Spotify has launched a new website – Loud & Clear – with plenty of information about money generated on the streaming platform. In 2020, some 13,400 acts generated total payments in excess of $50,000 around the world, double the number of artists who generated over $50k in payments from Spotify in 2017 (7,300). Also, L&C shows that 7,800 artists generated $100k-plus in 2020, the $500k-plus-per-year club counted 1,820 artists in 2020, and the $1 million-plus-per-year club counted 870 artists in 2020. Generated is important here - it's the amount made by the artist's music, and that amount is being split by the artist and the publisher, with the big chunk (85% or so) going to the publisher. As of 2020, Spotify has paid over $23 billion in royalties to rights holders — including over $5 billion in 2020 alone, up from $3.3 billion in 2017.
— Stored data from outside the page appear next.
-- ==== Sys2Proof/Machine/State.lean ====
section
/-! DEFINITION. The state of the engine: every register of spec/10_state.md R20 to R35, every
internal element of R50, and the model's own fields (what the bus presents, what the engine
answers, which agent moves next); and the state after reset (spec/70_reset_and_hazards.md R281). -/

namespace Sys2Proof.Machine

/-- The controller's sequencing state `int.phase` (R50, R52). -/
inductive Phase where
  | idle | pivot | source | hash
  deriving DecidableEq, Repr

/-- The agents that have steps (R15): the host, one bus transaction a step, and the round
controller, one engine step a step. The hash unit has no step of its own. -/
inductive Agent where
  | host | controller
  deriving DecidableEq, Repr

/-- What arrives at the engine from outside, one at a time (R15, R70, R253, R280). -/
inductive Event where
  /-- A host bus transaction at its bus address, as the platform's bus presents it (R7, R72, R83). -/
  | access (a : BusAccess)
  /-- A host bus transaction of the engine's window, as its `TD48` descriptor, whose offset is already
  relative to `BASE` (R72, R102). -/
  | transaction (w : BitVec 48)
  /-- A request placed on the digest query port, as its `DQ42` word (R103). In the engine only the
  controller issues queries, inside its own steps; this event is the model's way to run a `DQ_…`
  row of the opcode table by itself (log entry 6). -/
  | query (w : BitVec 42)
  /-- The reset input is asserted and released (R280). -/
  | reset
  deriving DecidableEq, Repr

/-- The response code of a transaction (R72). -/
inductive Resp where
  | okay | slverr
  deriving DecidableEq, Repr

/-- What a transaction returns: data and response for a read, the response for a write (R72). -/
inductive BusResponse where
  | read (data : Word) (resp : Resp)
  | write (resp : Resp)
  deriving DecidableEq, Repr

/-- The fields of `STATUS` (R25). The bits no field names are reserved and read 0 (R21). -/
structure Status where
  busy : Bool
  done : Bool
  err : Bool
  errcode : BitVec 4
  round : BitVec 7
  op : BitVec 2
  deriving DecidableEq, Repr

/-- The fields of `BUSERR` (R32). -/
structure BusErr where
  offset : Offset
  cause : BitVec 3
  write : Bool
  valid : Bool
  deriving DecidableEq, Repr

/-- Reasons the machine stops with a fault. -/
inductive Fault where
  /-- Raised by a controller step in phase PIVOT or SOURCE with `int.round` above 89, which is none
  of the positions R52 lists and for which R170 and R171 enable no step. Safe: the hardware is never
  in such a state (the invariant of Sys2Proof/Safety.lean rules it out), and the model stops. -/
  | controllerOutOfRounds
  deriving DecidableEq, Repr

/-- Reasons the model gives no step. -/
inductive Refusal where
  /-- Raised by an arm of `exec` whose instruction has no meaning yet; no arm is. Safe. -/
  | notModelled (mnemonic : String)
  /-- Raised by a frame that spells no transaction or no query (R102, R103, I8, I9: "refuse").
  Safe: such a frame has no counterpart on the bus or on the port. -/
  | spellsNothing (why : FrameError)
  /-- Raised by a step of an engine whose `SEED_CAP` is outside its legal set (R7, I15: "refuse").
  Safe: there is no such engine. -/
  | illFormedEngine
  deriving DecidableEq, Repr

/-- The state of one engine. -/
structure State where
  /-- The engine's parameter `BASE`, hard-wired, as its 4096-byte page: `BASE = 4096 · basePage`, so
  that every value is one R7 allows and every one R7 allows is a value (R7, R20, R83). -/
  basePage : Nat
  /-- The engine's parameter `SEED_CAP`, hard-wired and read in `PARAMS` (R7, R23). -/
  seedCap : Nat
  /-- `STATUS` (R25). -/
  status : Status
  /-- `INDEX[31:0]` (R26). -/
  indexLo : Word
  /-- `INDEX[63:32]` (R26). -/
  indexHi : Word
  /-- `LIST_SIZE[31:0]` (R27). -/
  listSizeLo : Word
  /-- `LIST_SIZE[63:32]` (R27). -/
  listSizeHi : Word
  /-- `SEED_LEN.LEN` (R28). -/
  seedLen : BitVec 11
  /-- `RESULT[31:0]` (R29). -/
  resultLo : Word
  /-- `RESULT[63:32]` (R29). -/
  resultHi : Word
  /-- `IRQ_EN.EN` (R30). -/
  irqEn : Bool
  /-- `IRQ_STATUS.PEND` (R31). -/
  irqPend : Bool
  /-- `BUSERR` (R32). -/
  busErr : BusErr
  /-- `DIGEST0` to `DIGEST7`, the digest file (R33, R54). -/
  digest : Vector Word 8
  /-- The seed buffer, byte `k` at position `k`; it holds `SEED_CAP` bytes (R34, R54). -/
  seed : List Byte
  /-- `int.phase` (R50, R52). -/
  phase : Phase
  /-- `int.round` (R50, R52). -/
  round : BitVec 7
  /-- `int.widx`, the working index (R50). -/
  widx : BitVec 40
  /-- `int.n`, the latched list size (R50). -/
  n : BitVec 41
  /-- `int.pivot` (R50). -/
  pivot : BitVec 40
  /-- `int.flip` (R50). -/
  flip : BitVec 40
  /-- `int.pos` (R50). -/
  pos : BitVec 40
  /-- The MODEL's own: the response to the last transaction (R72), `none` before the first. -/
  busResp : Option BusResponse
  /-- The MODEL's own: the last answer on the digest query port (R103, R134). -/
  dqAnswer : Digest
  /-- The MODEL's own: what is still to arrive from outside, in order (R85). -/
  events : List Event
  /-- The MODEL's own: which agent takes each of the next steps (R15, I12). -/
  schedule : List Agent
  /-- The MODEL's own: the number of hardware resets so far, which names the seed buffer's draws
  (I3). -/
  resets : Nat
  deriving DecidableEq, Repr

/-- `STATUS` with every field 0 (R281). -/
def Status.zero : Status :=
  { busy := false, done := false, err := false, errcode := 0#4, round := 0#7, op := 0#2 }

/-- `BUSERR` with every field 0 (R281). -/
def BusErr.zero : BusErr := { offset := 0#12, cause := 0#3, write := false, valid := false }

/-- The seed buffer right after the hardware reset number `resets`: every byte a free draw (R281,
I3). -/
def drawnSeed (cap resets : Nat) : List Byte := (List.range cap).map (Config.seedDraw resets)

/-- The state right after the hardware reset number `resets` of an engine with `BASE = 4096 · page`
and `SEED_CAP = cap` (R7, R281), with nothing yet to arrive. -/
def State.afterReset (page cap resets : Nat) : State :=
  { basePage := page
    seedCap := cap
    status := Status.zero
    indexLo := 0#32, indexHi := 0#32, listSizeLo := 0#32, listSizeHi := 0#32
    seedLen := 0#11
    resultLo := 0#32, resultHi := 0#32
    irqEn := false, irqPend := false
    busErr := BusErr.zero
    digest := Vector.replicate 8 0#32
    seed := drawnSeed cap resets
    phase := .idle
    round := 0#7, widx := 0#40, n := 0#41, pivot := 0#40, flip := 0#40, pos := 0#40
    busResp := none
    dqAnswer := 0#256
    events := []
    schedule := []
    resets := resets }

/-- The default engine right after its first reset (R281), wherever the platform places it. -/
def State.reset : State := State.afterReset Config.platformPage Config.defaultSeedCap 0

end Sys2Proof.Machine
end

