-- ==== Sys2Proof/Machine/Agents.lean ====
section
/-! DEFINITION. The steps of the agents and the choice between them (spec/00_scope.md R15,
spec/20_memory.md R85, spec/70_reset_and_hazards.md R280, R300). -/

namespace Sys2Proof.Machine

/-- Performs what a frame decodes to: the instruction's meaning, or the bus error its decoding
raises (R105, R240). -/
def runDecoded (d : Decoded) (s : State) : Host.Outcome State Fault Refusal :=
  match d with
  | .instr i => exec i s
  | .busError cause off w => .next (raiseBusError cause off w s)
  | .invalid why => .refused (.spellsNothing why)

/-- Performs one arrival. A bus transaction in the window at `BASE` is performed as its `TD48` word
(R72); one outside never reaches the engine, and nothing changes (R83). -/
def performEvent (e : Event) (s : State) : Host.Outcome State Fault Refusal :=
  match e with
  | .access a =>
    match busWord s.base a with
    | some w => runDecoded (decode s.seedCap (.td48 w)) s
    | none => .next s
  | .transaction w => runDecoded (decode s.seedCap (.td48 w)) s
  | .query w => runDecoded (decode s.seedCap (.dq42 w)) s
  | .reset => .next (hardwareReset s)

/-- A step of the host: the first arrival is taken off and performed. With nothing to arrive the
host has no step, and nothing changes. -/
def hostStep (s : State) : Host.Outcome State Fault Refusal :=
  match s.events with
  | [] => .next s
  | e :: rest => performEvent e { s with events := rest }

/-- The agent that takes the next step: the one the schedule names, and after the schedule's end
the controller while it is enabled (weak fairness, R15, R300). Log entry 4. -/
def nextAgent (s : State) : Agent :=
  match s.schedule with
  | a :: _ => a
  | [] => if s.phase = .idle then .host else .controller

/-- A step of an agent. -/
def agentStep (a : Agent) (s : State) : Host.Outcome State Fault Refusal :=
  match a with
  | .host => hostStep s
  | .controller => controllerStep s

/-- A frame as the event that brings it to the engine. -/
def frameEvent : Frame → Event
  | .td48 w => .transaction w
  | .dq42 w => .query w

end Sys2Proof.Machine
end

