-- ==== Sys2Proof/Machine/Step.lean ====
section
/-! DEFINITION. One step of the machine: the next agent takes one atomic step (spec/00_scope.md
R15); and the placing of a word of the opcode table as the next thing to arrive. -/

namespace Sys2Proof.Machine

/-- One step. An engine whose `SEED_CAP` is not legal has none (I15). -/
def step (s : State) : Host.Outcome State Fault Refusal :=
  if Config.legalSeedCap s.seedCap then
    agentStep (nextAgent s) { s with schedule := s.schedule.tail }
  else .refused .illFormedEngine

/-- The state in which the next step performs the instruction of the opcode table's word `w`: it is
the next arrival, and the host is the next agent. -/
def State.withFetchWord (s : State) (nbits w : Nat) : State :=
  { s with
    events := frameEvent (tableFrame nbits w) :: s.events
    schedule := .host :: s.schedule }

end Sys2Proof.Machine
end

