theorem decodeDescriptor_write (cap : Nat) (d : Descriptor) (r : Reg)
    (he : descriptorError d = none) (ha : descriptorAligned d = true)
    (hr : regOfOffset cap d.off = some r) (hw : d.w = true) :
    decodeDescriptor cap d = decodeWrite r d.off d.data := by
  simp [decodeDescriptor, he, ha, hr, hw]

/-! ### The offsets -/

theorem regOffset_mod_four (r : Reg) : (regOffset r).toNat % 4 = 0 := by
  have h := congrArg BitVec.toNat (regOffset_aligned r)
  rw [toNat_extract] at h
  simpa using h

/-- `Unmapped(off)` as R35 lists it. -/
theorem accessUnmapped_iff (cap off : Nat) :
    accessUnmapped cap off = true ↔
      (0x038 ≤ off ∧ off ≤ 0x03F) ∨ (0x060 ≤ off ∧ off ≤ 0x0FF) ∨ 0x100 + cap ≤ off := by
  simp [accessUnmapped, or_assoc]

theorem accessUnmapped_of_low (cap off : Nat) (h : off < 0x038) :
    accessUnmapped cap off = false := by
  rw [Bool.eq_false_iff, Ne, accessUnmapped_iff]
  omega

/-- `Unmapped` is false at a mapped register. -/
theorem accessUnmapped_regOffset (cap : Nat) (r : Reg) (h : r.mapped cap = true) :
    accessUnmapped cap (regOffset r).toNat = false := by
  cases r with
  | digest k =>
    have hk := k.isLt
    rw [digest_offset_toNat, Bool.eq_false_iff, Ne, accessUnmapped_iff]
    omega
  | seed j =>
    have hm := (seedMapped_iff cap j).mp h
    rw [seed_offset_toNat, Bool.eq_false_iff, Ne, accessUnmapped_iff]
    omega
  | _ => exact accessUnmapped_of_low cap _ (by decide)

/-- An aligned offset at which the decoder finds no register is one that R35 lists. -/
theorem accessUnmapped_of_none (cap : Nat) (off : Offset) (ha : off.toNat % 4 = 0)
    (h : regOfOffset cap off = none) : accessUnmapped cap off.toNat = true := by
  by_cases hlow : 0x038 ≤ off.toNat
  · rw [regOfOffset_high cap off hlow] at h
    rw [accessUnmapped_iff]
    split at h
    · cases h
    · split at h
      · cases h
      · omega
  · obtain ⟨k, hk, rfl⟩ : ∃ k, k < 14 ∧ off = BitVec.ofNat 12 (4 * k) :=
      ⟨off.toNat / 4, by omega, BitVec.eq_of_toNat_eq (by rw [BitVec.toNat_ofNat]; omega)⟩
    interval_cases k <;> cases h

/-- The read-only offsets as R200 lists them. -/
theorem accessReadOnly_iff (off : Nat) :
    accessReadOnly off = true ↔
      off = 0x000 ∨ off = 0x004 ∨ off = 0x00C ∨ off = 0x024 ∨ off = 0x028 ∨ off = 0x034 ∨
        (0x040 ≤ off ∧ off ≤ 0x05C) := by
  simp [accessReadOnly, or_assoc]

theorem accessReadOnly_digest (k : Fin 8) :
    accessReadOnly (regOffset (.digest k)).toNat = true := by
  have hk := k.isLt
  rw [digest_offset_toNat, accessReadOnly_iff]
  omega

theorem accessReadOnly_seed (j : BitVec 8) :
    accessReadOnly (regOffset (.seed j)).toNat = false := by
  rw [seed_offset_toNat, Bool.eq_false_iff, Ne, accessReadOnly_iff]
  omega

/-- `Protected(off)` as R200 lists it. -/
theorem accessProtected_iff (cap off : Nat) :
    accessProtected cap off = true ↔
      off = 0x010 ∨ off = 0x014 ∨ off = 0x018 ∨ off = 0x01C ∨ off = 0x020 ∨
        (0x100 ≤ off ∧ off < 0x100 + cap) := by
  simp [accessProtected, or_assoc]

theorem accessProtected_seed (cap : Nat) (j : BitVec 8) (h : 4 * j.toNat < cap) :
    accessProtected cap (regOffset (.seed j)).toNat = true := by
  rw [seed_offset_toNat, accessProtected_iff]
  omega

/-! ### The access function, branch by branch -/

theorem access_misaligned (off : Offset) (size : Nat) (w : Bool) (data : Word) (s : State)
    (h : size ≠ 4 ∨ off.toNat % 4 ≠ 0) :
    access off size w data s = .next (raiseBusError .misaligned off w s) := by
  rw [access, if_pos h]

theorem access_unmapped (off : Offset) (w : Bool) (data : Word) (s : State)
    (ha : off.toNat % 4 = 0) (h : accessUnmapped s.seedCap off.toNat = true) :
    access off 4 w data s = .next (raiseBusError .unmapped off w s) := by
  rw [access, if_neg (by omega), if_pos h]

theorem access_read (r : Reg) (data : Word) (s : State) (h : r.mapped s.seedCap = true) :
    access (regOffset r) 4 false data s =
      .next (respond (.read (accessReadValue (regOffset r).toNat s) .okay) s) := by
  have ha := regOffset_mod_four r
  rw [access, if_neg (by omega), accessUnmapped_regOffset _ r h]
  rfl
Isol-Aid started in March as a one-off festival, but the success of the first one gave organizers strength to continue. It has since grown into a weekly event, with an average of four artists performing, Guardian reports. It has since hosted 881 artists, resulted in record deals, evolved to a paid gig (to compensate the artists), with around 35,000 viewers on average tuning in each week. Bigger artists like Julia Jacklin, Stella Donnelly, and Middle Kids appear alongside lesser-known, like health-care workers doing music as a hobby. It's streamed on TikTok, where performers stream on their own account and then direct audiences to the next act, as well as on Isol-Aid.com. On Sunday, March 21, line-up consists of Jaguar Jonze, Hockey Dad, Julia Stone, and Isaiah Firebrace.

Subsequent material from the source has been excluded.